For me, the potential of this adaptable architecture can be found in everyday spaces and shared facilities, such as the garden, dining area, and craft tools beautifully displayed on a wood-panelled wall – an idea not far from the terraced houses of Alvar Aalto in the 1940s.

2. Rediscovering humanity
During Miltton Futures, Mayor of Stockholm Anna König Jerlmyr pointed out our need for collective experiences. The experience of having been locked up in our homes, glued to clumsy online platforms (while averting the hysteria of social and fake media) has made us sensorially deprived. Out of the pressure cooker, we now get to rediscover what it means to be human— profoundly social, spatially 3D, equipped with five senses.

Japan’s pavilion – titled “Co-ownership of Action: Trajectories of Elements” – welcomed visitors with a captivating, deep and musky, but refreshingly humid scent of hinoki and cedar wood which accompanied you through the elements of a dismantled wooden Japanese house. Curated by Kozo Kadowaki, it displayed ways to reuse materials and transform modern artefacts.

On the other hand, Austria’s pavilion Platform Austria – a balancing act between digital and physical worlds – highlighted social and economic issues of “platform urbanism” or the “platformisation of our lives,” our increasingly more digitally built environments. These online piazzas are no longer government-led public spaces for serendipitous encounters. Instead, they are fragmented “island-like platforms” built by big tech that increase addiction and exclusion.

A big bright slogan wall says: “Access is the new capital.”

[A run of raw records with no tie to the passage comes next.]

-- ==== Sys2Proof/Machine/RegMap.lean ====
section
/-! DEFINITION. The register words of the TSU window and the Jupin BAR (R461, R467): which bits each word assigns,
which of them software writes (RW), which lock at the seal (RWL), and the reset value. -/
namespace Sys2Proof.Machine

/-- A run of like registers: `count` words, `stride` bytes apart. `mask` holds the assigned bits; `rw` and `rwl` those the
register window writes, `img` those that only an image or a commit group writes (R469), `act` says that the word holds a
W1S, W1C or WO field (R365). -/
structure RegRow where
  base : Nat
  stride : Nat := 4
  count : Nat := 1
  mask : Half
  rw : Half := 0
  rwl : Half := 0
  img : Half := 0
  reset : Half := 0
  act : Bool := false
  deriving DecidableEq, Repr

/-- Whether a row holds the word at an offset. -/
def RegRow.has (r : RegRow) (off : Nat) : Bool :=
  decide (r.base ≤ off) && decide ((off - r.base) % r.stride = 0) && decide ((off - r.base) / r.stride < r.count)

/-- Words with every bit assigned. -/
def fullMask : Half := 0xFFFFFFFF

/-! ### Where the groups that both devices have lie (R467) -/

def timeBase : Dev → Nat
  | .tsu => 0x100
  | .jup => 0x10000
def linkBase (d : Dev) (n : Nat) : Nat :=
  match d with
  | .tsu => 0x200 + 0x40 * n
  | .jup => 0x13000 + 0x40 * n
def vrnBase : Dev → Nat
  | .tsu => 0x400
  | .jup => 0x20000
def convBase (d : Dev) (n : Nat) : Nat :=
  match d with
  | .tsu => 0x440 + 0x20 * n
  | .jup => 0x21000 + 0x20 * n
def crBase : Dev → Nat
  | .tsu => 0x800
  | .jup => 0x28000
def refBase (d : Dev) (n : Nat) : Nat :=
  match d with
  | .tsu => 0x840 + 0x10 * n
  | .jup => 0x28040 + 0x10 * n
def pulseBase (d : Dev) (k : Nat) : Nat :=
  match d with
  | .tsu => 0x880 + 0x20 * k
  | .jup => 0x28100 + 0x20 * k
def extBase (n : Nat) : Nat := 0x28140 + 8 * n
def fltBase : Dev → Nat
  | .tsu => 0x4000
  | .jup => 0x30000
def shutBase : Dev → Nat
  | .tsu => 0x7000
  | .jup => 0x70000

/-! ### Rows of the TSU window -/

/-- Identity, security and debug (R390, R464). -/
def identRows (b : Nat) : List RegRow := [
  { base := b + 0x00, mask := 0xFFFFFF00 }, { base := b + 0x04, mask := 0xFFFF0FFF },
  { base := b + 0x08, count := 14, mask := fullMask },
  { base := b + 0x80, mask := 0xFF00007F }, { base := b + 0x84, count := 2, mask := fullMask },
  { base := b + 0x8C, mask := 0x1F }, { base := b + 0x90, count := 2, mask := fullMask, act := true },
  { base := b + 0x98, mask := 0xE0000337, act := true }, { base := b + 0x9C, mask := 0x8F00FFFF, act := true },
  { base := b + 0xA0, count := 2, mask := fullMask } ]

/-- Time group (R61). -/
def timeRows (b : Nat) : List RegRow := [
  { base := b, count := 2, mask := fullMask }, { base := b + 0x08, mask := 0xFFFFFF37 },
  { base := b + 0x0C, mask := fullMask, rwl := fullMask, reset := 0x18930640 } ]
def tsuTimeRows : List RegRow := [
  { base := 0x110, count := 6, mask := fullMask }, { base := 0x128, mask := fullMask, act := true },
  { base := 0x130, mask := 1 }, { base := 0x134, count := 4, mask := fullMask }, { base := 0x144, mask := 0xFFFF, act := true },
  { base := 0x148, mask := 3, act := true } ]

/-- Link blocks (R262). DOWN_LOG2 is RO 0 in the TSU. -/
def linkRows (b n : Nat) (ctlRwl ctlReset : Half) : List RegRow := [
  { base := b, stride := 0x40, count := n, mask := 0xFFE0FFFF },
  { base := b + 0x04, stride := 0x40, count := n, mask := 0xFFFF1F07, rwl := ctlRwl, reset := ctlReset, act := true },
  { base := b + 0x08, stride := 0x40, count := n, mask := fullMask, act := true },
  { base := b + 0x0C, stride := 0x40, count := n, mask := 0xFFFFFF00, act := true },
  { base := b + 0x10, stride := 0x40, count := n, mask := 0xFFFFF000 },
  { base := b + 0x14, stride := 0x40, count := n, mask := 0xFFFFFF00 },
  { base := b + 0x18, stride := 0x40, count := n, mask := fullMask },
  { base := b + 0x1C, stride := 0x40, count := n, mask := fullMask } ]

It also asks: “Will they (platforms) assume a higher status than cities, and how will these two organisational models relate to one another?”

A few days before the press opening, Venice was calm and empty

Empty Venice was an absurd experience; a silent make-believe film set – except for the quotidian soundscape of ciaos in chorus – the locals holding it together.

In the following week back at the office, I remembered our own habit of – no matter how many times a day you come across colleagues – voicing out cheery choruses of hellos at our Tori.


Ellaveera Björk is an Art Director who seeks to inspire the unlikeliest segments of society by drawing attention to opportunities in design and cultural engagement. It was only thirty years ago when graphic design became a substantial part of the music and fashion industries, making them a larger part of visual culture. It is in this crossroads where a company’s vision and strategy can come alive to build a holistic living brand. Ellaveera’s latest work includes Finnish Design Shop’s sustainability communications, Rambol’s Sustainable Cities report and Madonna restaurant.